Tiap Perubahan Pasti Butuh Proses

Ilustrasi saat sertijab kepengurusan kepanitiaan maulid tahun kemarin. (dokpri)

Adik ipar saya kemarin pulang beserta isterinya, yang tak lain adik saya sendiri. Pulangnya karena memang kebetulan saudara dari adik iparnya sakit, ia nebeng ikut. Karena gratis!

Tulisan ini tentu tidak sedang menyelidiki arah gratis dan momen istimewa itu terjadi, tapi lebih kepada adik ipar itu disuguhi oleh saya laporan keuangan juga berkas acara maulid tahun ini. Moga saja bisa diterapkan di kampungnya.

"Ah, kak," katanya. "Diminta uang tiga puluh ribu untuk maulid, warga ngoceh gak enak di hati. Gak kayak di sini, enak kakah mah," begitu katanya.

Saya menjelaskan, semua ada prosesnya. Ada usaha yang dilakukan. Di sini dibilang sudah baik, tentu sudah menjalani proses yang tidak mudah. Sedangkan di kampungnya di seberang sana belum baik, maka perlu usaha sampai kembali baik.

"Ah, pernah saya usul bagaimana kalau di masjid di pasang speaker dalam. Jadi kalau imam salat baca qur'an bisa terdengar oleh jama'ah, masa sesepuh bilang begini 'sudah ah, ngapain begitu' langsung saya pergi, ngapain coba. Kalau masih ada yang tua, biarlah kalau masih mampu. Kita yang muda biar jaga jarak," Begitu katanya menahan kesal yang lumayan dalam.

Mendengar itu, saya de javu dengan kondisi kampung kami pun begitu dulu. Saat semua dipegang kaum sepuh lantas yang muda sulit bergerak. Seiring berjalannya waktu, ada tokoh muda yang berani pula membongkar budaya angker ini.

Belajar dari sini, perlu usaha dan kesabaran membongkar kesadaran masyarakat itu. Kita bisa kecewa tapi kekecewaan itu bukan sebagai awal kita putus harapan. Saya mengalami itu sendiri, misalnya, saat marhaba hanya mengandalkan "tokoh sentral' saja.

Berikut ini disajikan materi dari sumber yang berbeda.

theorem coachLeft_requestGone (hp : s.phase = some .requested ∨ s.phase = some .finalRead ∨ s.phase = some .claiming ∨
      s.phase = some .releasing) : s.coachLeft = s.requestGone.unpinHead true :=
  (coachLeft_departing hp).trans (congrArg (fun x : State => ((x.discardWaits).updDepart fun d =>
    { d with releaseBegun := false, key := none, lanes := [] }).unpinHead true)
      (giveUpLane_form { s with depart := { s.depart with inCharge := false }, faults := s.faults.write bay04 .advisory none s.depotTime }))

/-- The only head matched anew with a lamp check owed (R12, R101, R113, R135, R86). -/
def State.rematched (s : State) (h : Plan) (c : Coach) : State :=
  { s with
    plans := { s.plans with list := [{ h with phase := .preparing }] },
    link := { s.link with
      cls := some c.cls,
      profile := if s.link.state = .down ∨ s.link.state = .waking then s.link.profile else (s.classCfg c.cls).profile },
    lamp := { s.lamp with
      state := .waiting, checked := some c.id, current := none, baseline := none, window := none,
      outstanding := none, restart := false, closing := false, recheck := false, doneBySkip := false,
      results := [] },
    bay := { s.bay with lampWatch := none },
    depart := { s.depart with inCharge := true } }

theorem unpinHead_rematched (hl : s.plans.list = [h]) (hp : h.phase.pinned = true) (hh : h.held = none) (hs : s.heat.state = .off)
    (hlamp : s.lamp.state = .done) (hlit : s.lamp.lit = false) (hq : s.link.queue = []) (hx : s.link.exchange = none)
    (hc : s.link.coach = some c) (hid : c.id = h.data.coach) (hcls : c.cls = h.data.cls) (hskip : h.data.skipLamps = false) :
    s.unpinHead true = s.rematched h c := by
  rw [unpinHead_single hl hp hh hs hlamp hlit hq hx hc hid hcls, hskip]
  rfl

/-! ### HEAT's watch set gone: nothing is closed again without the coach (R60, R155) -/

theorem setCount_contactors {n : Nat} (hn : n ≠ s.heat.count) : (s.setCount n).bay.contactors = n := by
  obtain ⟨e, -⟩ | ⟨-, k⟩ := setCount_scope s n
  · exact absurd e hn
  · obtain ⟨w, hw⟩ := k.bay
    rw [hw]
    rfl

theorem heatDisturbed_guarded (hc : 0 < s.heat.count) : Guarded s.heatDisturbed := by
  have opened : ((((s.setCount 0).updHeat fun h =>
      { h with state := .stopped, run := none, waiting := none, blindEnd := none, drawingSince := none }).updBay
        fun b => { b with heatWatch := none }).updShare fun x => { x with ranking := none }).HeaterBounds := by
    have none : (s.setCount 0).heat.count = 0 := setCount_count s 0
    exact ⟨none.trans_le (Nat.zero_le _), (setCount_contactors (by omega)).trans none.symm,
      fun e => absurd e (Nat.not_lt.2 none.le), nofun⟩
  have left : Moves False _ s.heatDisturbed := (Moves.heatLeft (.refl (s := ((((s.setCount 0).updHeat fun h =>
      { h with state := .stopped, run := none, waiting := none, blindEnd := none, drawingSince := none }).updBay
        fun b => { b with heatWatch := none }).updShare fun x => { x with ranking := none }))) _).writeFault
  exact ⟨left.heaterBounds opened, watchKept_of_idle (heatDisturbed_state s)⟩

namespace Still

theorem departDisturbed (h : Still a o s t) : Still a o s t.departDisturbed := ite h.enterCleared (ite h.coachGone h)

Kalau tak ada tokoh sentral itu. Saya dengan beberapa remaja lain yang kebetulan mengaji bareng saya, ingin "membongkar" anggapan tersebut. Kami mengadakan marhaba bareng tiap hari selasa. Tak lama diadakan pula di musola landeuh.

Yang hadir siapa?

Rata-rata remaja tanggung. Yang sepuh hanya bapak Jupri, guru ngaji saya. Apa lanjut? Dilanjutkan meski pun perlu latihan lagi dan lagi karena lupa nada dan ritme yang kacau. Sampai akhirnya remaja dan pemuda bisa.

Coba aja sekarang kalau marhabaan, tidak akan mendengar istilah "tokoh vokal" lagi. Marhaba ya marhaba saja karena banyak yang merasa sudah bisa. Kita bisa simpulkan, mengubah keadaan tidak sesulit yang kita pikir selama mau mengikuti fasenya.

Oleh karenanya, saya orang yang tidak selalu percaya tabiat atau karakter tidak bisa diubah. Mungkin tidak bisa diubah karena yang bersangkutan tidak mau mengikuti proses juga menikmati rintangannya. Tepatnya sih begitu.

Toh, sekeras dan sekejamnya Umar r.a saja bisa berubah kok setelah hidayah terbuka dan iman tertancap di jiwanya. Kita tahu bagaimana hebat dan radikal-nya sahabat utama nabi dulu. Namun karena usaha dan izin-nya, siapa yang bisa menolak perubahan? (***) 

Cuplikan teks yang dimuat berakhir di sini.